= Aim of the exercise =
Give an exact copy of the lines from the beginning of the listing below to the "decide, rfl, starts_at" line, inclusive.

= Provided records =
/-- I2cErrorTrace: a busy bus, and a slave that never answers; both also meet BoundedEnds. -/
theorem witness_error_run :
    (let s := stateAt (.i2cWriteByte 0x3C 0xAE) .decode (List.replicate 3 .seq) [word 1, word 1]
     Instr.isI2c (.i2cWriteByte 0x3C 0xAE) = true ∧ s.cfg.wellFormed = true ∧ s.cfg.mode = .bounded ∧
       s.Starts (.i2cWriteByte 0x3C 0xAE) ∧ RunOf 3 s (runTo 3 s) (runTo 3 s).hist ∧ .complete 1 ∈ (runTo 3 s).hist ∧
       s.faults.clockReinit = false ∧
       s.cfg.pollLimit * (Instr.waitSteps (.i2cWriteByte 0x3C 0xAE) + 1) + Instr.plainAccesses (.i2cWriteByte 0x3C 0xAE) + 3 ≤ 17) ∧
    (let s := stateAt (.i2cWriteByte 0x3C 0xAE) .decode (List.replicate 9 .seq) [word 0, word 1, word 1, word 0, word 0]
     s.Starts (.i2cWriteByte 0x3C 0xAE) ∧ RunOf 9 s (runTo 9 s) (runTo 9 s).hist ∧ .complete 2 ∈ (runTo 9 s).hist) :=
  ⟨⟨rfl, by decide, rfl, starts_at _ _ _ (by decide), runOf_quiet (by decide) rfl, by decide, rfl, by decide⟩,
   ⟨starts_at _ _ _ (by decide), runOf_quiet (by decide) rfl, by decide⟩⟩

/-- BaselineHang: two busy reads at WaitIdle. -/
theorem witness_baseline :
    let s := { stateAt (.i2cWriteByte 1 2) .i2IdlePoll [] [word 1, word 3, word 0] with cfg.mode := .baseline }
    Instr.waitNext (.i2cWriteByte 1 2) .idle = some .i2Start ∧ s.phase = Wait.idle.phase ∧ s.cmd.instr = some (.i2cWriteByte 1 2) ∧
      s.faults.clockReinit = false ∧ s.cfg.mode = .baseline ∧ s.env.draws = [word 1, word 3] ++ [word 0] ∧
      ∀ d ∈ [word 1, word 3], Wait.holds .idle d.word = false := by
  decide

theorem passes_one {w : Wait} {v : Word} (h : w.holds v = true) : w.passes [v] := ⟨[], v, rfl, by simp, h⟩

/-- WriteBytesCompletes: two bytes at the wrap of the address space, every wait over at its last allowed read. -/
theorem witness_write_bytes_completes :
    let s := stateAt (.i2cWriteBytes 1 2 0xFFFFFFFF) .decode [] [word 0, word 2, word 2, word 8, word 0x10]
    s.Starts (.i2cWriteBytes 1 2 0xFFFFFFFF) ∧ s.faults.clockReinit = false ∧ [[word 2], [word 2]].length = (2 : Byte).toNat ∧
      s.env.draws = [word 0] ++ [[word 2], [word 2]].flatten ++ [word 8] ++ [word 0x10] ++ [] ∧
      Wait.passes .idle ([word 0].map Draw.word) ∧ (∀ k ∈ [[word 2], [word 2]], Wait.passes .tx (k.map Draw.word)) ∧
      Wait.passes .tc ([word 8].map Draw.word) ∧ Wait.passes .stopf ([word 0x10].map Draw.word) ∧
      (∀ k ∈ [word 0] :: [word 8] :: [word 0x10] :: [[word 2], [word 2]], k.length ≤ s.cfg.pollLimit) ∧
      ∀ j < (2 : Byte).toNat, admits s.cfg ((0xFFFFFFFF : Word) + BitVec.ofNat 32 j) = true := by
  refine ⟨starts_at _ _ _ (by decide), rfl, rfl, rfl, passes_one (by decide), ?_, passes_one (by decide), passes_one (by decide),
    by decide, by decide⟩
  intro k hk
  have : k = [word 2] := by simpa using hk
  subst this
  exact passes_one (by decide)

/-- ReadBytesCompletes: one byte. -/
theorem witness_read_bytes_completes :
    let s := stateAt (.i2cReadBytes 1 2 1 0) .decode [] [word 0, word 2, word 8, word 4, word 0x5A, word 0x10]
    s.Starts (.i2cReadBytes 1 2 1 0) ∧ s.faults.clockReinit = false ∧ Memory.wf s.mem = true ∧
      [([word 4], word 0x5A)].length = (1 : Byte).toNat ∧
      s.env.draws = [word 0] ++ [word 2] ++ [word 8] ++ ([([word 4], word 0x5A)].map (fun p => p.1 ++ [p.2])).flatten ++
        [word 0x10] ++ [] ∧
      Wait.passes .idle ([word 0].map Draw.word) ∧ Wait.passes .tx ([word 2].map Draw.word) ∧
      Wait.passes .tc ([word 8].map Draw.word) ∧ (∀ p ∈ [([word 4], word 0x5A)], Wait.passes .rx (p.1.map Draw.word)) ∧
      Wait.passes .stopf ([word 0x10].map Draw.word) ∧
      (∀ k ∈ [word 0] :: [word 2] :: [word 8] :: [word 0x10] :: [([word 4], word 0x5A)].map Prod.fst,
        k.length ≤ s.cfg.pollLimit) ∧
      ∀ j < (1 : Byte).toNat, admits s.cfg ((0 : Word) + BitVec.ofNat 32 j) = true := by
  refine ⟨starts_at _ _ _ (by decide), rfl, by decide, rfl, rfl, passes_one (by decide), passes_one (by decide),
    passes_one (by decide), ?_, passes_one (by decide), by decide, by decide⟩
  intro p hp
  have : p = ([word 4], word 0x5A) := by simpa using hp
  subst this
  exact passes_one (by decide)

/-- ReferenceWriteByte: a reference environment with a present slave on a free bus. -/
theorem witness_reference :
    let e : RefEnv := { per := RefPer.reset true false [], rise := none, width := 0, echoTicks := none, msTicks := 0,
                        clockDraw := word 0, program := [] }
    let s := stateAt (.i2cWriteByte 0x3C 0xAE) .decode [] []
    s.Starts (.i2cWriteByte 0x3C 0xAE) ∧ s.faults.clockReinit = false ∧ s.cfg.wellFormed = true ∧ s.cfg.mode = .bounded ∧
      e.per = RefPer.reset true false [] :=
  ⟨starts_at _ _ _ (by decide), rfl, by decide, rfl, rfl⟩

/-- MeasureSteps, outside its delays: both levels at each sample, with the counter at and below the timeout. -/
theorem witness_measure_steps :
    (stateAt (.measure 5) .rgASample [] [level true]).draw.bit = true ∧ (stateAt (.measure 5) .rgBSample [] [level false]).draw.bit = false ∧
    (5 : Word).toNat < (({ stateAt (.measure 5) .rgASample [] [level false] with work.ecnt := 5 }).work.ecnt + 1).toNat ∧
    ¬ (5 : Word).toNat < (({ stateAt (.measure 5) .rgASample [] [level false] with work.ecnt := 4 }).work.ecnt + 1).toNat := by
  decide

/-- MeasureSteps, its delays: each phase with each of its conditions, and each kind of return. -/
theorem witness_measure_delays :
    (let s := { stateAt (.measure 5) .duEntry [] [] with work.ret := .back .rgTrig1 }
     s.phase = .duEntry ∧ s.work.drem = 0 ∧ s.work.ret = .back .rgTrig1) ∧
    (let s := { stateAt (.measure 5) .duEntry [] [] with work.drem := 10 }
     s.phase = .duEntry ∧ s.work.drem ≠ 0) ∧
    (let s := { stateAt (.measure 5) .duWait [] [] with clk.uif := true }
     s.phase = .duWait ∧ s.clk.uif = true) ∧
    (let s := stateAt (.measure 5) .duWait [] []
     s.phase = .duWait ∧ s.clk.uif = false) ∧
    (let s := { stateAt (.measure 5) .duClear [] [] with work.drem := 2 }
     s.phase = .duClear ∧ s.work.drem ≠ 1) ∧
    (let s := { stateAt (.measure 5) .duClear [] [] with work.drem := 1, work.ret := .back .rgBSample }
     s.phase = .duClear ∧ s.work.drem = 1 ∧ s.work.ret = .back .rgBSample) ∧
    (let s := { stateAt (.measure 5) .dmArm [] [] with work.ret := .back .rgSettle }
     s.phase = .dmArm ∧ s.work.mrem = 0 ∧ s.work.ret = .back .rgSettle) ∧
    (let s := { stateAt (.measure 5) .dmArm [] [] with work.mrem := 1000 }
     s.phase = .dmArm ∧ s.work.mrem ≠ 0) ∧
    (let s := { stateAt (.measure 5) .dmWait [] [] with mst.done := true }
     s.phase = .dmWait ∧ s.mst.done = true) ∧
    (let s := stateAt (.measure 5) .dmWait [] []
     s.phase = .dmWait ∧ s.mst.done = false) := by
  decide

/-- 42_ranger R182, 40_clock R123: the last observed flag of the trigger's low level is cleared and the pulse goes high next. -/
theorem test_measure_delay_returns :
    nextHas (fun t => t.phase == .rgTrig1 && !t.clk.uif && t.work.drem == 0 && t.hist == [.uifClr])
      (exec (.measure 5) { stateAt (.measure 5) .duClear [] [] with
        work.drem := 1, work.ret := .back .rgTrig1, clk.uif := true }) = true := by
  decide

/-- The moves of a `MEASURE` with `n` samples and no delay between them, its two trigger delays on schedule, one settle expiry. -/
def measureMoves (n : Nat) : List Move :=
  let delay := [.seq] ++ (List.replicate 10 [Move.tick, .seq, .seq]).flatten
  [.seq, .seq] ++ delay ++ [.seq] ++ delay ++ [.seq] ++ List.replicate n .seq ++ [.seq, .msExpire, .seq, .seq, .seq]

/-- MeasureTrace, TriggerHeld, NoEchoNoRange: a rise timeout at `T = 0`. -/
theorem witness_measure_rise :
    let s := stateAt (.measure 0) .decode (measureMoves 1) [level false]
    s.Starts (.measure 0) ∧ s.mst.armed = false ∧ RunOf 72 s (runTo 72 s) (runTo 72 s).hist ∧ .complete 4 ∈ (runTo 72 s).hist ∧
      .echoRd true ∉ (runTo 72 s).hist :=
  ⟨starts_at _ _ _ (by decide), rfl, runOf_quiet (by decide) rfl, by decide, by decide⟩

/-- MeasureTrace: a fall timeout and a valid zero at `T = 0`. -/
theorem witness_measure_fall :
    (let s := stateAt (.measure 0) .decode (measureMoves 2) [level true, level true]
     RunOf 73 s (runTo 73 s) (runTo 73 s).hist ∧ .complete 5 ∈ (runTo 73 s).hist) ∧
    (let s := stateAt (.measure 0) .decode (measureMoves 2) [level true, level false]
     RunOf 73 s (runTo 73 s) (runTo 73 s).hist ∧ .complete 0 ∈ (runTo 73 s).hist) :=
  ⟨⟨runOf_quiet (by decide) rfl, by decide⟩, ⟨runOf_quiet (by decide) rfl, by decide⟩⟩

/-- CompleteRule, OneAccessPerStep, FrameClock, FrameI2c, FrameMeasure: a step of every command that answers a next state; a step that
changes the results. -/
theorem witness_frames :
    nextHas (fun _ => true) (exec .initClock (stateAt .initClock .ckInit [] [])) = true ∧
    nextHas (fun _ => true) (exec .clockNow (stateAt .clockNow .ckNow [] [])) = true ∧
    nextHas (fun _ => true) (exec (.delayUs 1) (stateAt (.delayUs 1) .duEntry [] [])) = true ∧
    nextHas (fun _ => true) (exec (.delayMs 1) (stateAt (.delayMs 1) .dmArm [] [])) = true ∧
    nextHas (fun _ => true) (exec (.i2cWriteByte 1 2) (stateAt (.i2cWriteByte 1 2) .i2Stop [] [])) = true ∧
    nextHas (fun _ => true) (exec (.i2cWriteBytes 1 2 0) (stateAt (.i2cWriteBytes 1 2 0) .i2TxWrite [] [])) = true ∧
    nextHas (fun t => Memory.read t.mem 0 == 0) (exec (.i2cReadBytes 1 2 1 0) (stateAt (.i2cReadBytes 1 2 1 0) .i2RxStore [] [])) = true ∧
    nextHas (fun _ => true) (exec (.measure 1) (stateAt (.measure 1) .rgSettle [] [])) = true ∧
    nextHas (fun t => t.res.statusWritten) (step (stateAt .clockNow .ckNow [.seq] [])) = true := by
  decide

/-- FaultsStay: a faulted SEQ, a faulted HOST at its turn, and a step that raises a fault. -/
theorem witness_faults :
    nextHas (fun _ => true) (step { stateAt .initClock .ckInit [.seq] [] with faults.clockReinit := true }) = true ∧
    (let s := { stateAt .clockNow .ckNow [.hostRead 1] [] with faults.reentrant := some 1 }
     s.hostFaulted = true ∧ s.move ≠ .seq ∧ s.move ≠ .tick ∧ s.move ≠ .msExpire) ∧
    nextHas (fun t => t.faults.unwrittenRead == some 1) (step (stateAt .clockNow .ckNow [.hostRead 1] [])) = true := by
  decide

/-- StatusIsLast: a state between commands, and its step. -/
theorem witness_status_is_last :
    let s := stateAt .clockNow .ckNow [.seq] []
    s.StatusIsLast ∧ nextHas (fun t => t.res.status == 0 && t.res.statusWritten) (step s) = true :=
  ⟨⟨rfl, by decide⟩, by decide⟩

/-- MemoryFollowsHistory: a run inside a command, over a store. -/
theorem witness_busy_run :
    let s := stateAt (.i2cReadBytes 0x68 0x75 1 0) .decode (List.replicate 11 .seq) (ready [4, 0x5A])
    s.phase ≠ .idle ∧ RunOf 11 s (runTo 11 s) (runTo 11 s).hist ∧ (runTo 11 s).phase ≠ .idle ∧ .mWr 0 0x5A ∈ (runTo 11 s).hist :=
  ⟨by decide, runOf_quiet (by decide) rfl, by decide, by decide⟩

/-- NoStaleWorkingRegister: a run from a state between commands. -/
theorem witness_between :
    let s := stateAt .clockNow .decode [.seq, .seq] []
    s.phase = .decode ∧ quiet 2 s = true := by
  decide
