-- ==== Sys2Proof/Machine/Mixer.lean ====
section
/-! DEFINITION. The volume table, the mixer and the gain (43_mixer_volume.md R81 to R86). -/

namespace Sys2Proof.Machine

/-- R82: `VOLUME_TABLE`, as the bit patterns the spec pins (D26). -/
def volumeTable : Vector F32 16 :=
  #v[0x3F800000, 0x3F4B5918, 0x3F21866C, 0x3F004DCE, 0x3ECBD4B4, 0x3EA1E89B, 0x3E809BCC, 0x3E4C509B,
     0x3E224B06, 0x3E00E9F9, 0x3DCCCCCD, 0x3DA2ADAD, 0x3D813856, 0x3D4D494A, 0x3D231090, 0x00000000]

/-- R16, R81: the amplitude of an attenuation index. -/
def amplitude (v : BitVec 4) : F32 := volumeTable[v.toFin]

/-- R83: the level of channel `c`. -/
def level (s : State) (c : Fin 4) : F32 := if outputBit s c then amplitude s.volume[c] else 0

/-- R84, R93, D9: four values added in channel order, then multiplied by the gain. -/
def mix (l0 l1 l2 l3 gain : F32) : F32 := f32mul (f32add (f32add (f32add l0 l1) l2) l3) gain

/-- R84: the point-in-time mix. -/
def sampleValue (s : State) : F32 := mix (level s 0) (level s 1) (level s 2) (level s 3) s.gain

/-- R84: `sample()` changes no state (D31). -/
def doSample (s : State) : Host.Outcome State Fault Refusal := .next (s.ret (.sample (sampleValue s)))

/-- R85: `set_gain(g)`; a NaN or infinite `g` is refused (R111, D14). -/
def doSetGain (g : F32) (s : State) : Host.Outcome State Fault Refusal :=
  if gainLegal g then .next { s with gain := g } else .refused (.nonFiniteGain g)

/-- R85: `get_gain()`. -/
def doGetGain (s : State) : Host.Outcome State Fault Refusal := .next (s.ret (.gain s.gain))

end Sys2Proof.Machine
end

= Answer box =
/-- I2cErrorTrace: a busy bus, and a slave that never answers; both also meet BoundedEnds. -/
theorem witness_error_run :
    (let s := stateAt (.i2cWriteByte 0x3C 0xAE) .decode (List.replicate 3 .seq) [word 1, word 1]
     Instr.isI2c (.i2cWriteByte 0x3C 0xAE) = true ∧ s.cfg.wellFormed = true ∧ s.cfg.mode = .bounded ∧
       s.Starts (.i2cWriteByte 0x3C 0xAE) ∧ RunOf 3 s (runTo 3 s) (runTo 3 s).hist ∧ .complete 1 ∈ (runTo 3 s).hist ∧
       s.faults.clockReinit = false ∧
       s.cfg.pollLimit * (Instr.waitSteps (.i2cWriteByte 0x3C 0xAE) + 1) + Instr.plainAccesses (.i2cWriteByte 0x3C 0xAE) + 3 ≤ 17) ∧
    (let s := stateAt (.i2cWriteByte 0x3C 0xAE) .decode (List.replicate 9 .seq) [word 0, word 1, word 1, word 0, word 0]
     s.Starts (.i2cWriteByte 0x3C 0xAE) ∧ RunOf 9 s (runTo 9 s) (runTo 9 s).hist ∧ .complete 2 ∈ (runTo 9 s).hist) :=
  ⟨⟨rfl, by decide, rfl, starts_at _ _ _ (by decide), runOf_quiet (by decide) rfl, by decide, rfl, by decide⟩,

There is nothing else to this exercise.